(Dataset entries)

-- ==== Sys2Proof/Laws/Step.lean ====
section
/-! SUPPORT. What one step can do, said once: `step_cases`, from which every rule about all steps follows. -/

namespace Sys2Proof.Machine

/-- Everything a step that answers `t` can have been (40_cycle.md R65 to R70, 60_exceptions.md R134 to R144). -/
inductive StepCase (s t : State) : Prop where
  /-- A `Cycle` executed an instruction. -/
  | executed (i : Instr) (hi : s.executesNext i) (h : exec i s.atExecute = .next t)
  /-- A `Cycle` met an address above 4095 in fetch. -/
  | fetchFailed (a : Nat) (hc : s.cyclesNext) (hr : s.run = .running) (hp : 4095 ≤ s.pc.toNat)
      (ha : a = if s.pc.toNat = 4095 then 4096 else s.pc.toNat) (h : t = s.dropMove.raise (.boundsViolation a))
  /-- A `Cycle` fetched a word without an instruction. -/
  | unsupported (w : Word) (e : DecodeError) (hw : s.fetchesNext w) (he : decodeWord w = .error e)
      (h : t = s.atExecute.raise (.unsupportedOpcode w))
  /-- The executor is blocked and no agent moves. -/
  | idle (hw : s.wait ≠ none) (hm : s.moves = []) (h : t = s)
  | ticked (T : Timer) (hm : s.moves.head? = some (.tick T)) (h : t = s.dropMove.tick T)
  | keysChanged (d : BitVec 16) (hm : s.moves.head? = some (.keys d)) (h : t = { s.dropMove with keypad := d })
  | pressIgnored (k : Nibble) (hm : s.moves.head? = some (.press k)) (hw : s.wait = none ∨ s.wait = some .render)
      (h : t = s.dropMove)
  | delivered (x : RegIdx) (k : Nibble) (hm : s.moves.head? = some (.press k)) (hw : s.wait = some (.key x))
      (h : t = s.dropMove.deliver x k)
  | waitCancelled (x : RegIdx) (hm : s.moves.head? = some .cancel) (hw : s.wait = some (.key x))
      (h : t = s.dropMove.cancelWait)
  | renderReturned (hm : s.moves.head? = some .renderReturn) (hw : s.wait = some .render)
      (h : t = s.dropMove.returnRender)
  | loaded (font prog : List Byte) (hm : s.moves.head? = some (.load font prog)) (hw : s.wait = none)
      (hl : loadAllowed s.cfg font prog) (h : t = s.dropMove.loaded font prog)
  | loadRefused (font prog : List Byte) (why : LoadRefusal) (hm : s.moves.head? = some (.load font prog))
      (hw : s.wait = none) (hl : loadRefusal s.cfg font prog = some why) (h : t = s.dropMove.loadRefused why)
  | tornDown (hm : s.moves.head? = some .teardown) (hw : s.wait = none)
      (h : t = { s.dropMove with tornDown := true })

@[simp] theorem State.atExecute_eq (s : State) : s.dropMove.advance = s.atExecute := rfl

/-- With no move scheduled there is none to take off. -/
theorem State.dropMove_of_nil {s : State} (h : s.moves = []) : s.dropMove = s := by
  cases s
  simp_all [State.dropMove]

/-- A fetch gives the two bytes at PC, or the first address above 4095. -/
theorem State.fetch_eq (s : State) :
    s.fetch = if 4095 ≤ s.pc.toNat then .error (if s.pc.toNat = 4095 then 4096 else s.pc.toNat)
      else .ok (Memory.get s.mem s.pc.toNat, Memory.get s.mem (s.pc.toNat + 1)) := by
  unfold State.fetch lastAddr
  by_cases h1 : 4095 < s.pc.toNat
  · rw [if_pos h1, if_pos (by omega), if_neg (by omega)]
  · rw [if_neg h1]
    by_cases h2 : 4095 < s.pc.toNat + 1
    · have h3 : s.pc.toNat = 4095 := by omega
      simp [h3]
    · rw [if_neg h2, if_neg (by omega)]

/-- Two fetched bytes run the instruction they decode to, or report their word. -/
theorem runBytes_eq (hi lo : Byte) (s : State) :
    runBytes hi lo s =
      match decodeWord (wordOfBytes hi lo) with
      | .ok i => exec i s
      | .error _ => .next (s.raise (.unsupportedOpcode (wordOfBytes hi lo))) := by
  rw [runBytes, decode_two]
  cases decodeWord (wordOfBytes hi lo) <;> rfl

/-- The cases of a `Cycle` that answers a next state. -/
theorem cycle_cases {s t : State} (hc : s.cyclesNext) (h : cycle s.dropMove = .next t) : StepCase s t := by
  unfold cycle at h
  cases hr : s.run with
  | halted => simp [hr] at h
  | running =>
    simp only [State.dropMove_run, hr, State.fetch_eq, State.dropMove_pc, State.dropMove_mem] at h
    by_cases hp : 4095 ≤ s.pc.toNat
    · simp only [hp, if_true, fail_eq, Host.Outcome.next.injEq] at h
      exact .fetchFailed _ hc hr hp rfl h.symm
    · simp only [hp, if_false, runBytes_eq, State.atExecute_eq] at h
      have hw : s.fetchesNext (wordOfBytes (Memory.get s.mem s.pc.toNat) (Memory.get s.mem (s.pc.toNat + 1))) :=
        ⟨hc, hr, by omega, wordOfBytes_toNat _ _⟩
      cases hd : decodeWord (wordOfBytes (Memory.get s.mem s.pc.toNat) (Memory.get s.mem (s.pc.toNat + 1))) with
      | ok i =>
        simp only [hd] at h
        exact .executed i ⟨_, hw, hd⟩ h
      | error e =>
        simp only [hd, Host.Outcome.next.injEq] at h
        exact .unsupported _ e hw hd h.symm

/-- What one step can do. -/
theorem step_cases {s t : State} (h : step s = .next t) : s.tornDown = false ∧ StepCase s t := by
  unfold step at h
  cases htd : s.tornDown with
  | true => simp [htd] at h
  | false =>
    refine ⟨rfl, ?_⟩
    simp only [htd, Bool.false_eq_true, if_false] at h
    cases hm : s.moves with
    | nil =>
      simp only [hm, defaultMove] at h
      cases hw : s.wait with
      | none =>
        simp only [hw] at h
        rw [← State.dropMove_of_nil hm] at h
        exact cycle_cases ⟨htd, hw, .inl hm⟩ h
      | some x =>
        simp only [hw, Host.Outcome.next.injEq] at h
        exact .idle (by simp [hw]) hm h.symm
    | cons m rest =>
      have hh : s.moves.head? = some m := by simp [hm]
      simp only [hm, nextMove] at h
      cases hw : s.wait with
      | none =>
        simp only [hw] at h
        cases m with
        | cycle => exact cycle_cases ⟨htd, hw, .inr hh⟩ h
        | tick T => exact .ticked T hh (by simpa [moveFree] using h.symm)
        | keys d => exact .keysChanged d hh (by simpa [moveFree] using h.symm)
        | press k => exact .pressIgnored k hh (.inl hw) (by simpa [moveFree] using h.symm)
        | load font prog =>
          simp only [moveFree] at h
          cases hl : loadRefusal s.cfg font prog with
          | none =>
            have hl := (loadRefusal_none_iff ..).1 hl
            rw [loadCore_of_allowed (by simpa using hl)] at h
            exact .loaded font prog hh hw hl (by simpa using h.symm)
          | some why =>
            rw [loadCore_of_refusal (by simpa using hl)] at h
            exact .loadRefused font prog why hh hw hl (by simpa using h.symm)
        | teardown => exact .tornDown hh hw (by simpa [moveFree] using h.symm)
        | cancel | holdRender | renderReturn => simp [moveFree] at h
      | some w =>
        cases w with
        | key x =>
          simp only [hw] at h
          cases m with
          | tick T => exact .ticked T hh (by simpa [moveInKeyWait] using h.symm)
          | keys d => exact .keysChanged d hh (by simpa [moveInKeyWait] using h.symm)
          | press k => exact .delivered x k hh hw (by simpa [moveInKeyWait] using h.symm)
          | cancel => exact .waitCancelled x hh hw (by simpa [moveInKeyWait] using h.symm)
          | cycle | load _ _ | teardown | holdRender | renderReturn => simp [moveInKeyWait] at h
        | render =>
          simp only [hw] at h
          cases m with
          | tick T => exact .ticked T hh (by simpa [moveInRender] using h.symm)
          | keys d => exact .keysChanged d hh (by simpa [moveInRender] using h.symm)
          | press k => exact .pressIgnored k hh (.inr hw) (by simpa [moveInRender] using h.symm)
          | renderReturn => exact .renderReturned hh hw (by simpa [moveInRender] using h.symm)
          | cycle | load _ _ | teardown | holdRender | cancel => simp [moveInRender] at h

end Sys2Proof.Machine
end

(ABOUT THIS EXERCISE):
Among the entries above, the line containing "i => exec i s", the line containing "cons m rest =>", and all lines between them are to be restated word for word; nothing else belongs in the reply.

(SOLVED PROBLEM):
      | .ok i => exec i s
      | .error _ => .next (s.raise (.unsupportedOpcode (wordOfBytes hi lo))) := by
  rw [runBytes, decode_two]
  cases decodeWord (wordOfBytes hi lo) <;> rfl

/-- The cases of a `Cycle` that answers a next state. -/
theorem cycle_cases {s t : State} (hc : s.cyclesNext) (h : cycle s.dropMove = .next t) : StepCase s t := by
  unfold cycle at h
  cases hr : s.run with
  | halted => simp [hr] at h
  | running =>
    simp only [State.dropMove_run, hr, State.fetch_eq, State.dropMove_pc, State.dropMove_mem] at h
    by_cases hp : 4095 ≤ s.pc.toNat
    · simp only [hp, if_true, fail_eq, Host.Outcome.next.injEq] at h
      exact .fetchFailed _ hc hr hp rfl h.symm
    · simp only [hp, if_false, runBytes_eq, State.atExecute_eq] at h
      have hw : s.fetchesNext (wordOfBytes (Memory.get s.mem s.pc.toNat) (Memory.get s.mem (s.pc.toNat + 1))) :=
        ⟨hc, hr, by omega, wordOfBytes_toNat _ _⟩
      cases hd : decodeWord (wordOfBytes (Memory.get s.mem s.pc.toNat) (Memory.get s.mem (s.pc.toNat + 1))) with
      | ok i =>
        simp only [hd] at h
        exact .executed i ⟨_, hw, hd⟩ h
      | error e =>
        simp only [hd, Host.Outcome.next.injEq] at h
        exact .unsupported _ e hw hd h.symm

/-- What one step can do. -/
theorem step_cases {s t : State} (h : step s = .next t) : s.tornDown = false ∧ StepCase s t := by
  unfold step at h
  cases htd : s.tornDown with
  | true => simp [htd] at h
  | false =>
    refine ⟨rfl, ?_⟩
    simp only [htd, Bool.false_eq_true, if_false] at h
    cases hm : s.moves with
    | nil =>
      simp only [hm, defaultMove] at h
      cases hw : s.wait with
      | none =>
        simp only [hw] at h
        rw [← State.dropMove_of_nil hm] at h
        exact cycle_cases ⟨htd, hw, .inl hm⟩ h
      | some x =>
        simp only [hw, Host.Outcome.next.injEq] at h
        exact .idle (by simp [hw]) hm h.symm
    | cons m rest =>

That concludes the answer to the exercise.